PEP 686: Make UTF-8 mode default (Round 2)

In the examples you label “silent data corruption” above, no data is lost either. Fixing them may not be as simple as stripping a single character, but it’s still relatively straightforward.

I agree that a potential cause of corruption which tops out at 1 wrong character per file is less serious than one which can yield an arbitrary number of wrong characters. And you’re of course free to see it as too trivial to be called corruption, compared to the other ones. I still try to avoid it though.

(The reverse situation – an initial sequence of b"\xef\xbb\xbf" which is not intended as a UTF-8 BOM – seems vanishingly unlikely. But from the perspective of ‘we can’t rely on “unlikely”’, I get that utf-8-sig potentially deleting data (instead of “just” garbling it or erroring out, like the others) feels more problematic.)

I think much of the difference you’re seeing in your benchmark is caused by utf-8 taking a shortcut through the codecs lookup machinery:

CPython implementation detail: Some common encodings can bypass the codecs lookup machinery to improve performance. These optimization opportunities are only recognized by CPython for a limited set of (case insensitive) aliases: utf-8, utf8, latin-1, latin1, iso-8859-1, iso8859-1, mbcs (Windows only), ascii, us-ascii, utf-16, utf16, utf-32, utf32, and the same using underscores instead of dashes. Using alternative aliases for these encodings may result in slower execution.

See also the following plot, which extends the benchmark to longer strings and more encoding aliases (full notebook here):

U8 is another alias for utf-8, just one that happens to not take said shortcut. It’s much closer to utf-8-sig, though there’s still a gap. But AFAICS, utf-8-sig ultimately delegates to the same codecs.utf_8_decode as utf-8/U8 (after handling the BOM), so the performance of the decoding itself should be the same.

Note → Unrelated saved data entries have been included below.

-- ==== Sys2Proof/Machine/Secure.lean ====
section
/-!
DEFINITION. Authentication, the OTP and the life cycle, Stock access through SPIT, and the image loader's checks and direct writes
(chapter 21). The end of a session and the loader's welds are in `Machine.Session`.
-/

namespace Sys2Proof.Machine

/-- SEC's page. -/
def pgSec : Nat := 0x0A
/-- OTP's page. -/
def pgOtp : Nat := 0x0B
/-- IMG's page. -/
def pgImg : Nat := 0x0C

/-- Life-cycle codes of SEC.LC.STATE: BLANK. -/
def lcBlank : Nat := 0
/-- OWNED. -/
def lcOwned : Nat := 1
/-- FIELD. -/
def lcField : Nat := 2
/-- RETURNED. -/
def lcReturned : Nat := 3

/-- SEC.LC.STATE. -/
def State.lc (s : State) : Nat := s.f Regs.SEC_LC 0 3

/-- OTP word `i`. -/
def State.otp (s : State) (i : Nat) : Word := s.w (otpKey i)

/-- A lock of OTP word 0x042 is in force: only in FIELD (R575). -/
def State.ownerLock (s : State) (i : Nat) : Bool := s.b Regs.SEC_LC (8 + i)

/-! ### Challenges and checks (R569, R577) -/

/-- RESULT of SEC.AUTH for master `m`. -/
def State.authResult (s : State) (m : Master) (r : Nat) : State := s.setF (perKey m Regs.SEC_AUTH) 4 4 r

/-- The challenge of master `m` is consumed: CHAL reads 0, and what it has unlocked of TEST so far lapses (R577). -/
def State.dropChal (s : State) (m : Master) : State :=
  let s := { s with sec := { s.sec with
    chal := s.sec.chal.filter (· != masterNum m)
    vendorOk := s.sec.vendorOk && decide (m ≠ Master.jtag)
    ownerOk := s.sec.ownerOk && decide (m ≠ Master.jtag) } }
  s.setWs ((List.range 4).map fun i => (perKey m (Regs.SEC_CHAL i), 0))

/-- AUTH.NEW draws a fresh 128-bit challenge for the writing master. -/
def State.newChal (s : State) (m : Master) : State :=
  let s := s.dropChal m
  let s := { s with sec := { s.sec with chal := s.sec.chal ++ [masterNum m] } }
  (List.range 4).foldl (fun s i => (s.setW (perKey m (Regs.SEC_CHAL i)) (Config.freeWord s.free)).tickFree) s

/-- The request `req` is allowed for that port in this life cycle (R569, R577): an owner session on a port outside BLANK, where the ports
act as OWNER already; the parts of a TEST unlock on JTAG. -/
def State.authAllowed (s : State) (m : Master) (req : Nat) : Bool :=
  match m with
  | .twt => req == 1 && s.lc != lcBlank
  | .spit => req == 1 && s.lc != lcBlank
  | .jtag => (req == 2 && s.lc != lcField) || (req == 3 && (s.lc == lcOwned || s.lc == lcReturned))
  | _ => false

/-- The master waits out the second after a failed check. -/
def State.authWaits (s : State) (m : Master) : Bool :=
  match s.sec.failAt.get none (masterNum m) with
  | none => false
  | some t => decide (s.tb < t + 98304000)

/-- AUTH.REQ starts a check (R569, R577). An owner-session request consumes the challenge whatever becomes of it. -/
def State.authRequest (s : State) (m : Master) (req : Nat) : State :=
  let held := s.sec.chal.contains (masterNum m)
  let s := if req = 1 then s.dropChal m else s
  if !s.authAllowed m req then s.authResult m 4
  else if req = 1 ∧ s.ownerLock 0 then s.authResult m 5
  else if s.authWaits m then s.authResult m 6
  else if held = false then s.authResult m 3
  else { s with sec := { s.sec with runs := s.sec.runs.put (masterNum m) req } }.authResult m 0

/-- Bit of SEC.LC that shows a port's owner session. -/
def sessBit : Master → Nat
  | .spit => 5
  | _ => 4

/-- A check ends (R569, R577). (Log entries 9: DESIGN CHOICE, 25: DESIGN CHOICE.) -/
def State.authDone (s : State) (m : Master) (good : Bool) : State :=
  match s.sec.runs.find (masterNum m) with
  | none => s
  | some req =>
    let s := { s with sec := { s.sec with runs := s.sec.runs.del (masterNum m) } }
    if good then
      let s := s.authResult m 1
      if req = 1 then
        (s.setB Regs.SEC_LC (sessBit m) true).incF Regs.SEC_EVT 0 8
      else
        let v := s.sec.vendorOk || req == 2
        let o := s.sec.ownerOk || req == 3
        let s := { s with sec := { s.sec with vendorOk := v, ownerOk := o } }
        if v && (o || s.lc == lcBlank) then (s.setB Regs.SEC_LC 15 true).dropChal m else s
    else
      let s := { s with sec := { s.sec with failAt := s.sec.failAt.set none (masterNum m) (some s.tb) } }
      (((s.authResult m 2).dropChal m).incF Regs.SEC_EVT 8 8).event pgSec 0

/-! ### The OTP (R574, R584) -/

/-- Domain `d` may program OTP word `i` (R574). -/
def State.otpProgOk (s : State) (d : Domain) (i : Nat) : Bool :=
  decide (d = .owner) &&
    ((i == 0x042 && (s.lc == lcBlank || s.lc == lcOwned)) ||
      ((decide (0x048 ≤ i ∧ i < 0x058)) && s.lc == lcBlank) ||
      (decide (0x060 ≤ i ∧ i < 0x200) && (s.lc == lcBlank || s.lc == lcOwned)))

/-- OTP.DATA as domain `d` reads word `i` (R574). -/
def State.otpRead (s : State) (d : Domain) (i : Nat) : Word :=
  if 0x008 ≤ i ∧ i < 0x040 then (if d = .owner ∨ d = .test then s.otp i else 0)
  else if 0x040 ≤ i ∧ i < 0x043 then s.otp i
  else if 0x048 ≤ i ∧ i < 0x050 then s.otp i
  else if 0x060 ≤ i ∧ i < 0x200 then (if d = .owner then s.otp i else 0)
  else 0

/-- `s` with the bits of `v` set in OTP word `i`. -/
def State.otpSet (s : State) (i : Nat) (v : Word) : State := s.setW (otpKey i) (s.otp i ||| v)

/-- OTP.PROG starts programming (R574). -/
def State.otpProgram (s : State) (i : Nat) (v : Word) : State :=
  ({ s with sec := { s.sec with otpProg := some (i, if i = 0x042 then v &&& 7 else v) } }).setB Regs.OTP_STAT 0 true

/-- Programming ends; on a failed check some of the bits have been set. -/
def State.otpProgDone (s : State) (ok : Bool) : State :=
  match s.sec.otpProg with
  | none => s
  | some (i, v) =>
    let s := ({ s with sec := { s.sec with otpProg := none } }).setB Regs.OTP_STAT 0 false
    if ok then s.otpSet i v
    else ((s.otpSet i (v &&& Config.freeWord s.free)).tickFree).setB Regs.OTP_STAT 1 true

/-- An OWNER write of SEC.RB that advances the counter (R584). -/
def State.rbOk (s : State) (v : Nat) : Bool := decide (s.f Regs.SEC_RB 0 6 < v) && decide (v ≤ s.f Regs.SEC_RB 8 6)

/-- The thermometer is programmed up to `v`. -/
def State.rbAdvance (s : State) (v : Nat) : State :=
  (s.otpSet 0x041 (Word.of (2 ^ v - 1))).setF Regs.SEC_RB 0 6 v

/-! ### The life cycle (R575, R576) -/

/-- A key row is programmed: neither all zeros nor all ones. -/
def State.keyProgrammed (s : State) (lo : Nat) : Bool :=
  let l := (List.range 8).map fun i => s.otp (lo + i)
  (l.any (· != 0)) && (l.any (· != 0xFFFFFFFF))

/-- A life-cycle request to state `to` is accepted (R575). -/
def State.lcOk (s : State) (dest : Nat) : Bool :=
  s.f Regs.IMG_STAT 24 4 == 0 &&
    ((dest == lcOwned && s.lc == lcBlank && s.keyProgrammed 0x048 && s.keyProgrammed 0x050) ||
      (dest == lcField && s.lc == lcOwned) ||
      (dest == lcReturned && (s.lc == lcOwned || s.lc == lcField)))

/-- SEC.LC and the locks follow the OTP; the sessions and TEST_OPEN stand. -/
def State.lcFollow (s : State) : State :=
  let v := lcWord (s.otp 0x040) (s.otp 0x042)
  ((s.setF Regs.SEC_LC 0 3 (bits v 0 3)).setF Regs.SEC_LC 8 3 (bits v 8 3)).event pgSec 1

/-- The sequence of R576: the owner's secrets go, and the device resets. What the reset itself clears is left to it. -/
def State.returnDevice (s : State) : State :=
  let s := s.otpSet 0x040 4
  let s := (List.range 8).foldl (fun s i => s.otpSet (0x050 + i) 0xFFFFFFFF) s.quench
  (s.otpSet 0x040 8).deviceReset 4 true

/-! ### Stock access through SPIT (R527, R568, R572) -/

/-- A queue whose billets read as OWNER (R572): bound for a stage, a port or the partner, or made by a finishing chain. -/
def Queue.ownerBound (x : Queue) (dirOut : Nat → Bool) : Bool :=
  let cu := x.consumer / 256
  let cs := x.consumer % 256
  let pu := x.producer / 256
  decide (0x48 ≤ cu ∧ cu < 0x59) || cu == 0x09 || (decide (0x10 ≤ cu ∧ cu < 0x16) && decide (cs < 16)) || cu == 0x7C ||
    (decide (0x18 ≤ cu ∧ cu < 0x24) && dirOut (cu - 0x18)) || decide (0x48 ≤ pu ∧ pu < 0x59)

/-- The billet's domain as a Stock access sees it. -/
def State.billetDomain (s : State) (b : Nat) : Nat :=
  match s.own b with
  | none => (s.billet b).tag.domain
  | some o =>
    if (s.queue o.queue).ownerBound (fun n => s.b (Regs.ASRC_CFG n) 0) then 0
    else if (s.w Regs.PAIR_MIRQ).toNat % 1024 = o.queue ∧ s.f Regs.PAIR_STAT 0 4 ≠ 0 then 0
    else match o.loc with
      | .waiting => (s.billet b).tag.domain
      | _ => (s.queue o.queue).domain

/-- Domain `d` may read and write that billet through SPIT (the matrix of R568). -/
def State.stockOk (s : State) (d : Domain) (b : Nat) : Bool :=
  match d with
  | .owner => true
  | .host => !s.ownerLock 2 && s.billetDomain b != 0
  | _ => false

/-- A Stock read of the word at word address `a` of the Stock: the value and the machine with a refusal counted. -/
def State.stockRead (s : State) (d : Domain) (a : Nat) : Word × State :=
  let b := a / 16
  if s.isFree b || s.stock.quar.contains b then (0, s)
  else if s.stockOk d b then ((s.billet b).data.getD (a % 16) 0, s)
  else (0, s.violation d 0x06 0 false)

/-- A Stock write of one byte at byte address `a`. -/
def State.stockWrite (s : State) (d : Domain) (a : Nat) (v : BitVec 8) : State :=
  let b := a / 64
  if s.isFree b || s.stock.quar.contains b then s
  else if s.stockOk d b then
    let x := s.billet b
    let k := a % 64 / 4
    let w := putBits (x.data.getD k 0) (8 * (a % 4)) 8 v.toNat
    s.setBillet b { x with data := (List.range (max x.data.length (k + 1))).map fun j => if j = k then w else x.data.getD j 0 }
  else s.violation d 0x06 0 true

/-! ### The image loader (R580 to R583) -/

/-- A LOAD is accepted: IDLE (R580). -/
def State.loadOk (s : State) : Bool := s.f Regs.IMG_STAT 24 4 == 0

/-- A load begins. -/
def State.loadStart (s : State) (boot : Bool) : State :=
  ({ s with img := { s.img with boot := boot } }).setF Regs.IMG_STAT 24 4 1

/-- A load ends with `result` and the failing section. (Log entry 77: DEDUCED.) -/
def State.loadEnd (s : State) (result index : Nat) : State :=
  let s := { s with img := { s.img with lists := [], gos := [], weld := none, boot := false, ty := 0 } }
  (((s.setF Regs.IMG_STAT 28 4 result).setF Regs.IMG_STAT 24 4 0).setF Regs.IMG_STAT 16 8 index).event pgImg 0

/-- The source holds the image: any part of the flash, or a RING queue of the loader's with room for it (R580, R581). -/
def State.sourceOk (s : State) (len : Nat) : Bool :=
  if s.b Regs.IMG_SRC 31 then
    let x := s.queue (s.f Regs.IMG_SRC 0 10)
    x.on && x.isRing && x.producer == 0x0C00 && x.consumer == 0x0C00 && decide (len ≤ 64 * x.depth)
  else true

/-- Check 7 of R581 for one section. -/
def sectionOk (ty : Nat) (x : Section) : Bool :=
  between1to (if ty = 2 then 4 else 7) x.kind &&
    (match x.kind with
     | 1 => decide (x.target < 64) && decide (x.addr + x.words.length ≤ 2048)
     | 2 => decide (x.target < 64) && x.addr % 4 == 0 && decide (x.addr + 4 * x.words.length ≤ 0x4000)
     | 3 => decide (x.target < 64) && x.words.isEmpty
     | 7 => true
     | _ => x.words.length % 2 == 0)
where
  /-- From 1 to `hi`. -/
  between1to (hi v : Nat) : Bool := decide (1 ≤ v) && decide (v ≤ hi)

/-- Check 8 of R581 for one section. -/
def State.targetOk (s : State) (x : Section) : Bool :=
  if x.kind ≤ 3 then s.anvState x.target == anEmpty || s.anvState x.target == anHalted
  else if x.kind = 7 then s.img.boot || !s.en pgTongs
  else true

/-- The index of the first section that fails `p`. -/
def failIndex (p : Section → Bool) (l : List Section) : Option Nat :=
  ((List.range l.length).zip l).findSome? fun x => if p x.2 then none else some x.1

/-- The checks of R581 in order: the RESULT and INDEX of the first that fails. -/
def State.imageFail (s : State) (g : Image) : Option (Nat × Nat) :=
  let st := s.lc
  let hostKey := (List.range 8).map fun i => s.w (Regs.SEC_HOSTKEY i)
  let mark := (List.range 8).map fun i => s.otp (0x048 + i)
  let open_ := st == lcOwned || st == lcField
  if !(g.formatOk && decide (192 ≤ g.length) && decide (g.length ≤ 2097152) && s.sourceOk g.length && !g.sections.isEmpty &&
      decide (g.sections.length ≤ 255)) then some (2, 0)
  else if !((g.ty == 1 && open_) || (g.ty == 2 && open_ && hostKey.any (· != 0) && !s.ownerLock 1)) then some (3, 0)
  else if g.keyHash ≠ (if g.ty = 1 then mark else hostKey) then some (4, 0)
  else if g.sigOk = false then some (5, 0)
  else if g.rollback < s.f Regs.SEC_RB 0 6 then some (6, 0)
  else if g.ty = 1 ∧ g.tagOk = false then some (7, 0)
  else match failIndex (sectionOk g.ty) g.sections with
    | some i => some (8, i)
    | none => match failIndex s.targetOk g.sections with
      | some i => some (9, i)
      | none => none

/-- Register-list words as entries: byte address and value. -/
def entriesOf : List Word → List KeyVal
  | a :: v :: t => (a.toNat % 0x40000, v) :: entriesOf t
  | _ => []

/-- A list cut into pieces of 2,048 entries; the empty list is one empty piece (R579, R583). -/
def piecesOf : Nat → List KeyVal → List (List KeyVal)
  | 0, l => [l]
  | n + 1, l => if l.length ≤ 2048 then [l] else l.take 2048 :: piecesOf n (l.drop 2048)

/-- Steps 1 to 3 of R582 for one section. (Log entry 77: DEDUCED.) -/
def State.applySection (s : State) (ty : Nat) (x : Section) : State :=
  let n := x.target
  let loaded := fun (s : State) =>
    ((s.setF (Regs.ANV_STAT n) 30 2 (ty - 1)).setAnvState n anHalted).setB (Regs.ANV_STAT n) 29 false
  match x.kind with
  | 1 => loaded (s.setWs (((List.range x.words.length).zip x.words).map fun y => (codeKey n (x.addr + y.1), y.2)))
  | 2 => loaded (s.setWs (((List.range x.words.length).zip x.words).map fun y => (dataKey n (x.addr / 4 + y.1), y.2)))
  | 3 =>
    let s := (s.setF (Regs.ANV_ENTRY n) 0 11 x.addr).setB (Regs.ANV_MODE n) 0 (x.flags.testBit 0)
    if x.flags.testBit 1 then { s with img := { s.img with gos := s.img.gos ++ [n] } } else s
  | 5 => { s with img := { s.img with pairList := s.img.pairList ++ entriesOf x.words } }
  | 6 => { s with img := { s.img with soloList := s.img.soloList ++ entriesOf x.words } }
  | 7 => s.setB Regs.TONGS_STAT 8 true
  | _ => s

/-- The register lists of an image as the welds that will apply them, with their section's index. -/
def listsOf (l : List Section) : List (Nat × List KeyVal) :=
  ((List.range l.length).zip l).flatMap fun x =>
    if x.2.kind = 4 then (piecesOf (x.2.words.length / 4096 + 1) (entriesOf x.2.words)).map fun p => (x.1, p) else []

/-- The checks end: the load fails, or steps 1 to 3 of R582 run and the register lists follow (R581, R582). -/
def State.imageVerified (s : State) (g : Image) : State :=
  if s.f Regs.IMG_STAT 24 4 = 1 then
    match s.imageFail g with
    | some (r, i) => s.loadEnd r i
    | none =>
      let s := { s with img := { s.img with
        ty := g.ty, rollback := g.rollback, length := g.length, lists := listsOf g.sections, gos := [], weld := none
        pairList := if g.sections.any (fun x => x.kind == 5) then [] else s.img.pairList
        soloList := if g.sections.any (fun x => x.kind == 6) then [] else s.img.soloList } }
      (g.sections.foldl (fun s x => s.applySection g.ty x) s).setF Regs.IMG_STAT 24 4 2
  else s

/-- Step 5 of R582: GO, RESULT OK and IMG.LAST; an OWNER image raises ALLOWED (R584). -/
def State.imageDone (s : State) : State :=
  let g := s.img
  let s := g.gos.foldl (fun s n => if s.anvCmdOk n 1 then s.anvGo n else s) s
  let s := s.setW Regs.IMG_LAST (Word.of (g.ty % 4 * 0x40000000 + g.rollback % 64 * 0x1000000 + g.length % 0x400000))
  let s := if g.ty = 1 then s.setF Regs.SEC_RB 8 6 (max (s.f Regs.SEC_RB 8 6) g.rollback) else s
  s.loadEnd 1 0

end Sys2Proof.Machine
end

(U8 + lstrip corresponds to running bytes.decode("U8").lstrip("\ufeff"), which is functionally identical to utf-8-sig, but it comes out much closer to plain U8. So maybe the gap between U8 and utf-8-sig could be made smaller?)

(EDIT: That should be removeprefix instead of lstrip of course, lstrip would incorrectly remove repeated occurrences.)

I thought this would be implemented as a single new encoding added to the codecs registry, with encoders from utf_8.py and decoders from utf_8_sig.py – a sort of hybrid.

But yeah, saying it out loud, I’m starting to see how while not necessarily technically complicated, it’s also probably not worth going through the community process of considering a Frankenstein codec like this as the default, just for the sake of a legacy/deprecated format.

Just because the UTF-8 BOM might be “legacy/deprecated” does not mean it’s not common in the wild. Gratuitously failing to decode it by default just because we don’t want to improve some micro-optimization sounds a bit user-hostile.

(other than said micro-optimization, there is no technical reason I can think of for “UTF-8 + BOM” decoding to be significantly slower than plain UTF-8)

Micro optimization is just an example of additional complexity. There are some other additional complexities.
For example, TextIOWrapper supports random access read&write file. “utf8 for write and utf-8-sig for read” is not so simple.

Anyway, the idea is not directly relating to PEP 686.
It doesn’t solve any problem introduced by the PEP. It is just an additional idea.
So please create a new thread for the new idea.

1 Like

That’s true, but such support already exists for utf-16 and utf-32:

It is not relating to PEP 686.
Please create a new thread for the new ideas.

1 Like

Shouldn’t this PEP recommend for Windows users to set default system encoding to UTF-8 already, if possible?

That way transition can occur more seamless and it would help in cases like below that would fail silently after Python 3.15. Not to mention, that this would bring a world with consistently encoded output a tiny step closer.

Before 3.15:

# Prints 'лл' just fine as default encoding is utf8 when there is no pipe
python -c "print('лл')"
# Because of the pipe, Python fallbacks to preferred encoding cp1252
# and user sees an error.
# UnicodeEncodeError: 'charmap' codec can't encode characters in position 0-5: character maps to <undefined>
python -c "print('лл')" | more
# no errors, prints some garbage values since it's interpretting utf8 bytes using current chcp
python -x utf8 -c "print('лл')" | more

And after Python 3.15 python -c "print('лл')" | more will stop emit any errors and user might miss that they’re passing garbage values.

If utf-8 is enabled globally on Windows, then it’s like having both chcp 65001 (utf-8) set in the terminal (e.g. more will interpret values from pipe correctly) and also getpreferredencoding becomes cp65001, so user gets effect of PEP686 even before 3.15.

It cannot be recommended. It breaks many legacy applications.
Microsoft provides per-application UTF-8 locale for now.

Python 3.15 doesn’t change more. You can get effect of PEP 686 before 3.15 by setting set PYTHONUTF8=1.

Environments around Python are various.

  • If you use msysgit or git-for-Windows, your shell is UTF-8 based already. PYTHONUTF8=1 will work nice.
  • If you use modern PowerShell (Core), it is recommended to set out-file encoding and Console encoding to UTF-8.
  • If you use legacy PowerShell or cmd.exe, especially with legacy console, UTF-8 mode may not work well. In such legacy environment, you need to set PYTHONUTF8=0 after Python 3.15.
4 Likes